-- ==== Sys2Proof/Machine/Ops.lean ====
section
/-! DEFINITION. The named operations over registers and ports that every meaning is written with: register updates,
the port primitives of R40 to R43, the two sticky events that stand where a processor has exceptions (R135, R136;
there is no trap entry and no return, R140, R141), and reset (R150, R151). -/

namespace Sys2Proof.Machine

/-! ### Register updates -/

/-- `RESULT <- v`, all 32 bits (R15). -/
def State.setResult (s : State) (v : Word) : State :=
  { s with result := v }

/-- `SUMACC.ACC <- v` (R16). -/
def State.setAcc (s : State) (v : Byte) : State :=
  { s with acc := v }

/-- `THRESHOLD <- v` (R18). -/
def State.setThreshold (s : State) (v : Word) : State :=
  { s with threshold := v }

/-- `phase <- P`, with the READ's internal state (R33). -/
def State.setEngine (s : State) (e : Engine) : State :=
  { s with engine := e }

/-- The event `ILLEGAL`: the sticky bit is set and nothing else changes (R60, R135). -/
def State.raiseIllegal (s : State) : State :=
  { s with illegal := true }

/-- The event `OVERRUN`: the sticky bit is set and nothing else changes (R47, R136). -/
def State.raiseOverrun (s : State) : State :=
  { s with overrun := true }

/-- A host write of `v` to `STATUS`: write 1 to clear bits 1 and 2, every other bit ignored (R17). -/
def State.clearSticky (s : State) (v : Word) : State :=
  { s with
    illegal := s.illegal && !v.getLsbD 1
    overrun := s.overrun && !v.getLsbD 2 }

/-- The value a host read returns goes to the host (R46). -/
def State.logRead (s : State) (off : Nat) (v : Word) : State :=
  { s with hostReads := s.hostReads ++ [(off, v)] }

/-! ### Port primitives -/

/-- `RxAvail()` (R40). -/
def State.rxAvail (s : State) : Nat :=
  s.rx.length

/-- `RxPeek()` (R40): the head of the queue; `none` where the spec leaves it undefined, on an empty queue. -/
def State.rxPeek (s : State) : Option Byte :=
  s.rx.head?

/-- `RxPop()` (R40): the head of the queue and the state without it; `none` while the engine must hold. -/
def State.rxPop (s : State) : Option (Byte × State) :=
  match s.rx with
  | [] => none
  | b :: q => some (b, { s with rx := q })

/-- `RxDiscard(n)` (R40): at most `n` bytes go, as many as are queued now. -/
def State.rxDiscard (s : State) (n : Nat) : State :=
  { s with rx := s.rx.drop n }

/-- The peer appends bytes to the receive queue (R40). -/
def State.rxAppend (s : State) (bytes : List Byte) : State :=
  { s with rx := s.rx ++ bytes }

/-- `TxSend(bytes)` (R41). -/
def State.txSend (s : State) (bytes : List Byte) : State :=
  { s with tx := s.tx ++ bytes }

/-- `BusWrite(ptr, d)` at the sensor's device address (R42). -/
def State.busWrite (s : State) (ptr : BitVec 16) (d : List Byte) : State :=
  { s with busLog := s.busLog ++ [.write s.cfg.busDevAddr (ptrBytes ptr ++ d)] }

/-- The answer the peer gives to the next bus read: the one it has settled, or a free draw (R42, log entry 3). -/
def State.nextAnswer (s : State) : List Byte :=
  match s.busAnswers with
  | r :: _ => r
  | [] => Config.busAnswer s.draws

/-- `BusRead(ptr, n)` (R42): one transaction, never retried; the answer is `s.nextAnswer`. -/
def State.busRead (s : State) (ptr : BitVec 16) (n : Nat) : State :=
  { s with
    busLog := s.busLog ++ [.read s.cfg.busDevAddr ptr n s.nextAnswer]
    busAnswers := s.busAnswers.tail
    draws := if s.busAnswers = [] then s.draws + 1 else s.draws }

/-- The peer settles its answer to one more bus read (R42). -/
def State.addAnswer (s : State) (bytes : List Byte) : State :=
  { s with busAnswers := s.busAnswers ++ [bytes] }

/-- The clock advances; `now` wraps modulo 2^32 (R31). -/
def State.tick (s : State) (d : Word) : State :=
  { s with now := s.now + d }

/-! ### Reset -/

/-- The reset input is asserted and released (R150, R151): the block's registers take their reset values, a READ in
progress is abandoned, and the receive queue, the transmit stream, the bus, the clock and the host are untouched. -/
def State.resetBlock (s : State) : State :=
  { s with
    illegal := false
    overrun := false
    recValid := false
    lastResult := .noneYet
    recovered := false
    result := 0
    acc := 0
    threshold := Config.thresholdDefault
    linkState := .initializing
    isHealthy := false
    badCnt := 0
    goodCnt := Config.goodCntInit
    lastGoodTs := s.now
    record := Vector.replicate 10 0
    engine := .idle
    resets := s.resets + 1 }

end Sys2Proof.Machine
end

§ **YOUR TASK**
The records above should be set down again word for word.

§ **OUTPUT BELOW**
-- ==== Sys2Proof/Machine/Ops.lean ====
section
/-! DEFINITION. The named operations over registers and ports that every meaning is written with: register updates,
the port primitives of R40 to R43, the two sticky events that stand where a processor has exceptions (R135, R136;
there is no trap entry and no return, R140, R141), and reset (R150, R151). -/

namespace Sys2Proof.Machine

/-! ### Register updates -/

/-- `RESULT <- v`, all 32 bits (R15). -/
def State.setResult (s : State) (v : Word) : State :=
  { s with result := v }

/-- `SUMACC.ACC <- v` (R16). -/
def State.setAcc (s : State) (v : Byte) : State :=
  { s with acc := v }

/-- `THRESHOLD <- v` (R18). -/
def State.setThreshold (s : State) (v : Word) : State :=
  { s with threshold := v }

/-- `phase <- P`, with the READ's internal state (R33). -/
def State.setEngine (s : State) (e : Engine) : State :=
  { s with engine := e }

/-- The event `ILLEGAL`: the sticky bit is set and nothing else changes (R60, R135). -/
def State.raiseIllegal (s : State) : State :=
  { s with illegal := true }

/-- The event `OVERRUN`: the sticky bit is set and nothing else changes (R47, R136). -/
def State.raiseOverrun (s : State) : State :=
  { s with overrun := true }

/-- A host write of `v` to `STATUS`: write 1 to clear bits 1 and 2, every other bit ignored (R17). -/
def State.clearSticky (s : State) (v : Word) : State :=
  { s with
    illegal := s.illegal && !v.getLsbD 1
    overrun := s.overrun && !v.getLsbD 2 }

/-- The value a host read returns goes to the host (R46). -/
def State.logRead (s : State) (off : Nat) (v : Word) : State :=
  { s with hostReads := s.hostReads ++ [(off, v)] }

/-! ### Port primitives -/

/-- `RxAvail()` (R40). -/
def State.rxAvail (s : State) : Nat :=
  s.rx.length

/-- `RxPeek()` (R40): the head of the queue; `none` where the spec leaves it undefined, on an empty queue. -/
def State.rxPeek (s : State) : Option Byte :=
  s.rx.head?

/-- `RxPop()` (R40): the head of the queue and the state without it; `none` while the engine must hold. -/
def State.rxPop (s : State) : Option (Byte × State) :=
  match s.rx with
  | [] => none
  | b :: q => some (b, { s with rx := q })

/-- `RxDiscard(n)` (R40): at most `n` bytes go, as many as are queued now. -/
def State.rxDiscard (s : State) (n : Nat) : State :=
  { s with rx := s.rx.drop n }

/-- The peer appends bytes to the receive queue (R40). -/
def State.rxAppend (s : State) (bytes : List Byte) : State :=
  { s with rx := s.rx ++ bytes }

/-- `TxSend(bytes)` (R41). -/
def State.txSend (s : State) (bytes : List Byte) : State :=
  { s with tx := s.tx ++ bytes }

/-- `BusWrite(ptr, d)` at the sensor's device address (R42). -/
def State.busWrite (s : State) (ptr : BitVec 16) (d : List Byte) : State :=
  { s with busLog := s.busLog ++ [.write s.cfg.busDevAddr (ptrBytes ptr ++ d)] }

/-- The answer the peer gives to the next bus read: the one it has settled, or a free draw (R42, log entry 3). -/
def State.nextAnswer (s : State) : List Byte :=
  match s.busAnswers with
  | r :: _ => r
  | [] => Config.busAnswer s.draws

/-- `BusRead(ptr, n)` (R42): one transaction, never retried; the answer is `s.nextAnswer`. -/
def State.busRead (s : State) (ptr : BitVec 16) (n : Nat) : State :=
  { s with
    busLog := s.busLog ++ [.read s.cfg.busDevAddr ptr n s.nextAnswer]
    busAnswers := s.busAnswers.tail
    draws := if s.busAnswers = [] then s.draws + 1 else s.draws }

/-- The peer settles its answer to one more bus read (R42). -/
def State.addAnswer (s : State) (bytes : List Byte) : State :=
  { s with busAnswers := s.busAnswers ++ [bytes] }

/-- The clock advances; `now` wraps modulo 2^32 (R31). -/
def State.tick (s : State) (d : Word) : State :=
  { s with now := s.now + d }

/-! ### Reset -/

/-- The reset input is asserted and released (R150, R151): the block's registers take their reset values, a READ in
progress is abandoned, and the receive queue, the transmit stream, the bus, the clock and the host are untouched. -/
def State.resetBlock (s : State) : State :=
  { s with
    illegal := false
    overrun := false
    recValid := false
    lastResult := .noneYet
    recovered := false
    result := 0
    acc := 0
    threshold := Config.thresholdDefault
    linkState := .initializing
    isHealthy := false
    badCnt := 0
    goodCnt := Config.goodCntInit
    lastGoodTs := s.now
    record := Vector.replicate 10 0
    engine := .idle
    resets := s.resets + 1 }

end Sys2Proof.Machine
end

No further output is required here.